■ **TASK DESCRIPTION**: Your answer is the lines below, exactly, from the one that contains "mask, in descending" through the one that contains "at which it", both included.

■ **Recorded data**:
/-- A request from the host (R536 to R538): a read or a write of memory, by BAR and byte address in it, a byte of a write
absent where it is not enabled; a read of configuration space; or a write of the command register's memory-space and
bus-master enables, of MSI-X enable and function mask, or of the power state. -/
inductive Tlp where
  | memRead (bar : Fin 6) (address length : Nat)
  | memWrite (bar : Fin 6) (address : Nat) (bytes : List (Option Byte))
  | cfgRead (offset : Nat)
  | cfgCommand (memory busMaster : Bool)
  | cfgMsix (enable mask : Bool)
  | cfgPower (d3hot : Bool)
  deriving DecidableEq, Repr
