-- ==== Sys2Proof/Config.lean ====
section
/-! DEFINITION. What the spec leaves open, as constants without a body: nothing in Lean can evaluate them or prove a
value of them, so a claim that mentions one holds for every value (log entries name each). -/

namespace Sys2Proof

/-- A value that the spec leaves undefined, the n-th one the machine met (log entry 3). -/
opaque Config.freeValue : Nat → Nat

/-- Where a pair's class-H state of 2,048 words begins in the mirrored pair, by pair; the word among them that holds the commit
record of a class-H command, and the record; and a word of the state that a change writes, and what it writes (R39, R40; log
entry 67). -/
opaque Config.hstateBase : Nat → Nat
opaque Config.journalWord : Nat → Nat
opaque Config.commitRecord : Nat → Nat
opaque Config.hstateWord : Nat → Nat
opaque Config.hstateData : Nat → Nat

/-- What a read through the silo's request port returns: the spec gives the port and no content (log entry 4). -/
opaque Config.siloRead : Nat → Nat

/-- The event number that EVENT_LOG shows for an event that carries none, and the 8 data bytes it shows for an event
whose payload is longer than 8 bytes (R541, R578; log entry 5). -/
opaque Config.logNumber : Nat → Nat
opaque Config.logData : List Byte → Nat

/-- Converter sample n of the GNSS converter, under a gain code and its sub-converter's offset, gain and skew, and whether
the LNA's peak detector reports compression at it (R115, R125): the antenna's signal (log entry 56). -/
opaque Config.adc : Nat → Nat → Int → Int → Int → BitVec 10
opaque Config.compressed : Nat → Bool

/-- What a calibration sets, or an update changes, for a sub-converter, the n-th time: offset, gain in 0.0001 dB, and skew in
fs (R131, R133; log entry 58). -/
opaque Config.calOffset : Nat → Nat → Int
opaque Config.calGain : Nat → Nat → Int
opaque Config.calSkew : Nat → Nat → Int

/-- The first coefficients of a ROM response, up to the one before its group delay (R147; log entry 61). -/
opaque Config.romCoef : Nat → Nat → Int

/-- The rounding of a notch's output, and its tracking loop: the next frequency in units of rate / 2^24 and frequency rate, from
the present ones, track_bw and the output (R152; log entry 62). -/
opaque Config.notchRound : Nat → Nat → Int
opaque Config.notchFreq : Nat → Int → Nat → Int × Int → Nat
opaque Config.notchRate : Nat → Int → Nat → Int × Int → Int

/-- The next state of a fractional modulator, from its state, whether dither is enabled, and the LFSR (R53; log entry 65). -/
opaque Config.modulator : Nat → Bool → Nat → Nat

/-- The words of the channel impulse response that the baseband writes for a frame, the n-th one (R430; log entry 76). -/
opaque Config.impulse : Nat → List Nat

/-- The milliseconds left in an open presence window when it is looked at: the monitor's own clock counts them (R507, R517; log
entry 77). -/
opaque Config.presenceLeft : Nat → Nat

/-- The PRNs of each signal's system: R177 checks them and no chapter lists them (log entry 7). -/
opaque Config.prnOfSystem : Nat → Nat → Bool

/-- The chips of the component that the thresher searches, by signal, satellite and chip index of the code period: 1, −1, or 0
for a chip that R173 leaves zero (R173; log entry 9). -/
opaque Config.searchChip : Nat → Nat → Nat → Int

/-- The step that the thresher's quantiser takes, between the bounds of R174, and whether a component of a job sample between
two codes takes the upper one, by its distance from the lower and the step (R174; log entry 71). -/
opaque Config.quantStep : Nat → Nat
opaque Config.quantUp : Nat → Nat → Bool

/-- The rounding of a number of the firmware's whose formula the spec gives (R188, R189, R194, R195; log entry 8): whether the
n-th one is rounded up. -/
opaque Config.roundUp : Nat → Bool

/-- Whether the sheaves hold a template for a signal and a satellite (R209, R213; log entry 9): the generators and memory codes
are not listed. -/
opaque Config.hasTemplate : Nat → Nat → Bool

/-- A template's chips of the tracked component and of the data component, by signal, satellite and chip index, and the
chips of the secondary code (R209, R211; log entry 9). -/
opaque Config.templateChip : Nat → Nat → Nat → Bool
opaque Config.dataChip : Nat → Nat → Nat → Bool
opaque Config.secondaryChip : Nat → Nat → Nat → Bool

/-- A BeiDou satellite sends D1 data, and so NH20 (R213; log entry 9). -/
opaque Config.sendsD1 : Nat → Bool

/-- The subcarrier table of R210 by shape from 1 to 7, signal, chip index and phase: I and Q, 3-bit signed (log entry 9). -/
opaque Config.subcarrier : Nat → Nat → Nat → Nat → BitVec 3 × BitVec 3

/-- The firmware's frequency error estimate lies within 10 Hz, and its bit or secondary-code synchronisation is found, at
a dump given as its words: R237 states no estimator (log entry 10). -/
opaque Config.freqClose : List Nat → Bool
opaque Config.syncFound : List Nat → Bool

/-- SHA-256, and the ECDSA P-256 signatures of the silo under its position key (R315): the standards give them, and the
private key and the signature's random number are the device's (log entry 11). -/
opaque Config.sha256 : List Byte → BitVec 256
opaque Config.positionSign : BitVec 256 → BitVec 256 × BitVec 256

/-- key_id of the position key (R309). -/
opaque Config.positionKeyId : BitVec 32

/-- The navigation engine's snapshot fix from the header and the result records of an offline pass (R340): R304 to R327 state
no algorithm (log entry 12). -/
opaque Config.snapshotFix : List Byte → List (List Byte) → NavSolution

/-- The device identifier of R508, the salt of R344, and AES-256-GCM (R343), by key, iv, additional data and plain text,
with the ciphertext and the tag: the standard gives it (log entry 11). -/
opaque Config.deviceId : BitVec 128
opaque Config.exportSalt : BitVec 32
opaque Config.aesGcm : List Byte → List Byte → List Byte → List Byte → List Byte × BitVec 128

/-- What the navigation engine predicts for a signal and a satellite, the n-th time (R188 to R191; log entry 15): the orbit
data in force, 0 none, 1 an ephemeris within its validity, 2 an almanac or an ephemeris up to 4 h beyond it; the satellite's
time at the reception, t̂ − ρ̂ / c + Δt̂_sv, in units of local time; and the range rate in mm/s. -/
opaque Config.orbitData : Nat → Nat → Nat → Nat
opaque Config.signalTime : Nat → Nat → Nat → Nat
opaque Config.rangeRate : Nat → Nat → Nat → Int

/-- The predicted fractional frequency error of REFCLK in 10^-12, its uncertainty in ppb with drift aiding, and the
uncertainties of the engine's own position in mm and velocity in mm/s, the n-th time (R188 to R190; log entry 15). -/
opaque Config.driftError : Nat → Int
opaque Config.driftUnc : Nat → Option Nat
opaque Config.posUnc : Nat → Nat
opaque Config.velUnc : Nat → Nat

/-- The satellites of a signal's system that the navigation engine predicts above its elevation mask, in descending
elevation (R569; log entry 15). -/
opaque Config.predicted : Nat → Nat → List Nat

/-- The port's clock identity (R402; log entry 16). -/
opaque Config.clockIdentity : BitVec 64

/-- The aperture delay t_ap of the device in units of local time: R596 gives its range and a typical value (log entry 13). -/
opaque Config.apertureDelay : Nat

/-- The time servo's steering: TIME_INC after the n-th solution used, in units of local time, and the rate at which it
estimates that TIME_UNC grows in holdover, in 10^-10 (R363; log entry 14). -/
opaque Config.steeredInc : Nat → Nat
opaque Config.holdoverGrowth : Nat → Nat

/-- The access radio's factory calibration (R432, R433): comp(T, V) in 0.25 dB from the die temperature in °C and the
supply in mV, limited to −16 to +16, and the peak factor of each mode in 0.25 dB (log entry 17). -/
opaque Config.comp : Int → Nat → Int
opaque Config.peakFactor : Nat → Int

/-- The air of a frame from its RMARKER to its last pulse in units of local time, from its options and the PSDU's
length: IEEE 802.15.4z gives it (R415; log entry 17). -/
opaque Config.frameTail : List Nat → Nat → Nat

/-- The density that a session's transmissions request in 0.25 dBm/MHz: SESSION_CREATE names none (log entry 17). -/
opaque Config.sessionPower : BitVec 16

/-- AES key wrap (R441, R509): the key unwrapped under another, if it unwraps (log entry 11). -/
opaque Config.keyUnwrap : List Byte → List Byte → Option (List Byte)

/-- ECDSA P-256 verification of a signature r, s over a digest under a public key (R294), and under Akerale's debug
verification key (R523; log entry 11). -/
opaque Config.ecdsaVerify : List Byte → BitVec 256 → List Byte → Bool
opaque Config.debugVerify : BitVec 256 → List Byte → Bool

/-- Jopen images (R511, R567; log entry 19), absent for the image of the factory: the version [23:16].[15:8].[7:0] that an
image carries, whether it verifies against Akerale's firmware key, and the lowest version that the security area admits. -/
opaque Config.fwVersion : Option (List Byte) → BitVec 24
opaque Config.fwVerifies : List Byte → Bool
opaque Config.fwMinimum : Nat

/-- The identity certificate that Akerale issued, the position public key, the certificate that the silo issued for it
(R510), and the public key that a DER certificate carries, if it is one (log entry 11). -/
opaque Config.identityCert : List Byte
opaque Config.positionPublic : List Byte
opaque Config.positionCert : List Byte
opaque Config.certKey : List Byte → Option (List Byte)

/-- The retirement statement that the identity key signs, by the RTC count that it carries (R515; log entry 11). -/
opaque Config.retirement : Nat → List Byte

/-- The word of a steward core's local memory, with its check bits, at a read-out: by the count of free values, core and
word; none beyond the region (R530; log entry 3). -/
opaque Config.stewardWord : Nat → Nat → Nat → Option (BitVec 39)

end Sys2Proof
end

■ **FINISHED TASK**:
/-- The satellites of a signal's system that the navigation engine predicts above its elevation mask, in descending
elevation (R569; log entry 15). -/
opaque Config.predicted : Nat → Nat → List Nat

/-- The port's clock identity (R402; log entry 16). -/
opaque Config.clockIdentity : BitVec 64

/-- The aperture delay t_ap of the device in units of local time: R596 gives its range and a typical value (log entry 13). -/
opaque Config.apertureDelay : Nat

/-- The time servo's steering: TIME_INC after the n-th solution used, in units of local time, and the rate at which it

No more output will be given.